-- ==== Sys2Proof/Machine/Ops.lean ====
section
/-! DEFINITION. The named operations over memories and registers: the canonical sparse list, wave memory (20_memory.md R72, R73),
delay lines (R92), the output stream (R74, R78), channels, descriptors and effect owners by index. The block takes no exception
and returns from none (60_exceptions.md R340, R347, R348), so there is no such operation here. -/

namespace Sys2Proof.Machine

variable {α : Type} [Field α] [LinearOrder α] [FloorRing α]

/-- The entry of a key in a list sorted by key. -/
def sparseFind {α : Type} : List (Nat × α) → Nat → Option α
  | [], _ => none
  | (k, v) :: rest, i => if i = k then some v else sparseFind rest i

/-- The list with the entry of `i` set to `v`. -/
def sparseSet {α : Type} : List (Nat × α) → Nat → α → List (Nat × α)
  | [], i, v => [(i, v)]
  | (k, u) :: rest, i, v =>
    if i < k then (i, v) :: (k, u) :: rest
    else if i = k then (i, v) :: rest
    else (k, u) :: sparseSet rest i v

/-- The list with the entry of `i` removed. -/
def sparseErase {α : Type} : List (Nat × α) → Nat → List (Nat × α)
  | [], _ => []
  | (k, u) :: rest, i => if i = k then rest else (k, u) :: sparseErase rest i

/-- The canonical form: keys strictly rising, each below `bound`. -/
def sparseWf {α : Type} (bound : Nat) : List (Nat × α) → Bool
  | [] => true
  | [(k, _)] => decide (k < bound)
  | (k, _) :: (k', u) :: rest => decide (k < k') && sparseWf bound ((k', u) :: rest)

/-- The canonical form of wave memory: frame addresses strictly rising and below `WMEM_FRAMES` (R70, R73). -/
def Memory.wf (P : Params α) (m : WaveMem) : Bool := sparseWf P.wmemFrames m

/-- The frame a 32-bit word holds: left sample low, right sample high (R75, R106). -/
def frameOfWord (w : Word) : WaveFrame := ⟨w.extractLsb' 0 16, w.extractLsb' 16 16⟩

/-- `WaveRead(a)` (R72): the frame written there, the FREE VALUE where none has been (U3, log 6), and (0, 0) beyond the
memory. -/
def waveRead (P : Params α) (m : WaveMem) (a : Nat) : WaveFrame :=
  if a < P.wmemFrames then
    match sparseFind m a with
    | some f => f
    | none => frameOfWord (Config.unwrittenFrame a)
  else ⟨0, 0⟩

/-- `WaveWrite(a, L, R)` (R73): nothing happens beyond the memory. -/
def waveWrite (P : Params α) (m : WaveMem) (a : Nat) (f : WaveFrame) : WaveMem :=
  if a < P.wmemFrames then sparseSet m a f else m

/-- `buf[i]` of a delay memory (R92). -/
def lineRead (b : Line α) (i : Nat) : α := (sparseFind b i).getD 0

/-- `buf[i] <- v` of a delay memory; a 0 is not listed (DESIGN CHOICE, log 9). -/
def lineWrite (b : Line α) (i : Nat) (v : α) : Line α := if v = 0 then sparseErase b i else sparseSet b i v

/-- The canonical form of a delay memory of `len` entries: rising indices below `len`, no entry 0. -/
def lineWf (len : Nat) (b : Line α) : Bool := sparseWf len b && b.all (fun e => decide (e.2 ≠ 0))

/-- `(w - D) mod H` with the non-negative remainder, for `D <= H` (R92, R295). -/
def ringIndex (w d h : Nat) : Nat := (w + h - d) % h

/-- `u16(i)` (00_scope.md section 6.1). -/
def u16 (i : Int) : BitVec 16 := BitVec.ofInt 16 i

/-- The four bytes of a frame: left low, left high, right low, right high (R74). -/
def frameBytes (l r : Int) : List Byte :=
  [(u16 l).extractLsb' 0 8, (u16 l).extractLsb' 8 8, (u16 r).extractLsb' 0 8, (u16 r).extractLsb' 8 8]

/-- `Emit(L, R)` (R78). -/
def emit (out : List Byte) (l r : Int) : List Byte := out ++ frameBytes l r

/-- Channel `c`, none where `c >= NCHAN` (30_encoding.md R112). -/
def State.channel? (s : State α) (c : Nat) : Option (Channel α) := s.channels[c]?

/-- The state with channel `c` replaced; unchanged where there is no channel `c` (R112). -/
def State.setChannel (s : State α) (c : Nat) (ch : Channel α) : State α := { s with channels := s.channels.set c ch }

/-- The state with channel `c`, if it exists, changed by `f` (R112). -/
def State.onChannel (s : State α) (c : Nat) (f : Channel α → Channel α) : State α :=
  match s.channel? c with
  | some ch => s.setChannel c (f ch)
  | none => s

/-- The state with descriptor `d`, if it exists, changed by `f` (R112, R317). -/
def State.onDescriptor (s : State α) (d : Nat) (f : Descriptor → Descriptor) : State α :=
  match s.wd[d]? with
  | some x => { s with wd := s.wd.set d (f x) }
  | none => s

/-- The state with the effect units of owner `o`, if it exists, changed by `f` (R112, R202). -/
def State.onOwner (s : State α) (o : Nat) (f : FxUnits α → FxUnits α) : State α :=
  match s.fx[o]? with
  | some x => { s with fx := s.fx.set o (f x) }
  | none => s

/-- The owner an effect index names: the one owner when SHARED, the channel when PRIVATE (R57, R202). -/
def ownerIndex (P : Params α) (owner : Nat) : Nat :=
  match P.topology with
  | .shared => 0
  | .priv => owner

end Sys2Proof.Machine
end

━━━━━━

## Task
For this task, write out exactly the lines of the entries above, starting at the line with "else (k, u) :: sparseSet rest i v" and ending at the line with "u) :: rest)", both included, and no others.

## Written reply
    else (k, u) :: sparseSet rest i v

/-- The list with the entry of `i` removed. -/
def sparseErase {α : Type} : List (Nat × α) → Nat → List (Nat × α)
  | [], _ => []
  | (k, u) :: rest, i => if i = k then rest else (k, u) :: sparseErase rest i

/-- The canonical form: keys strictly rising, each below `bound`. -/
def sparseWf {α : Type} (bound : Nat) : List (Nat × α) → Bool
  | [] => true
  | [(k, _)] => decide (k < bound)
  | (k, _) :: (k', u) :: rest => decide (k < k') && sparseWf bound ((k', u) :: rest)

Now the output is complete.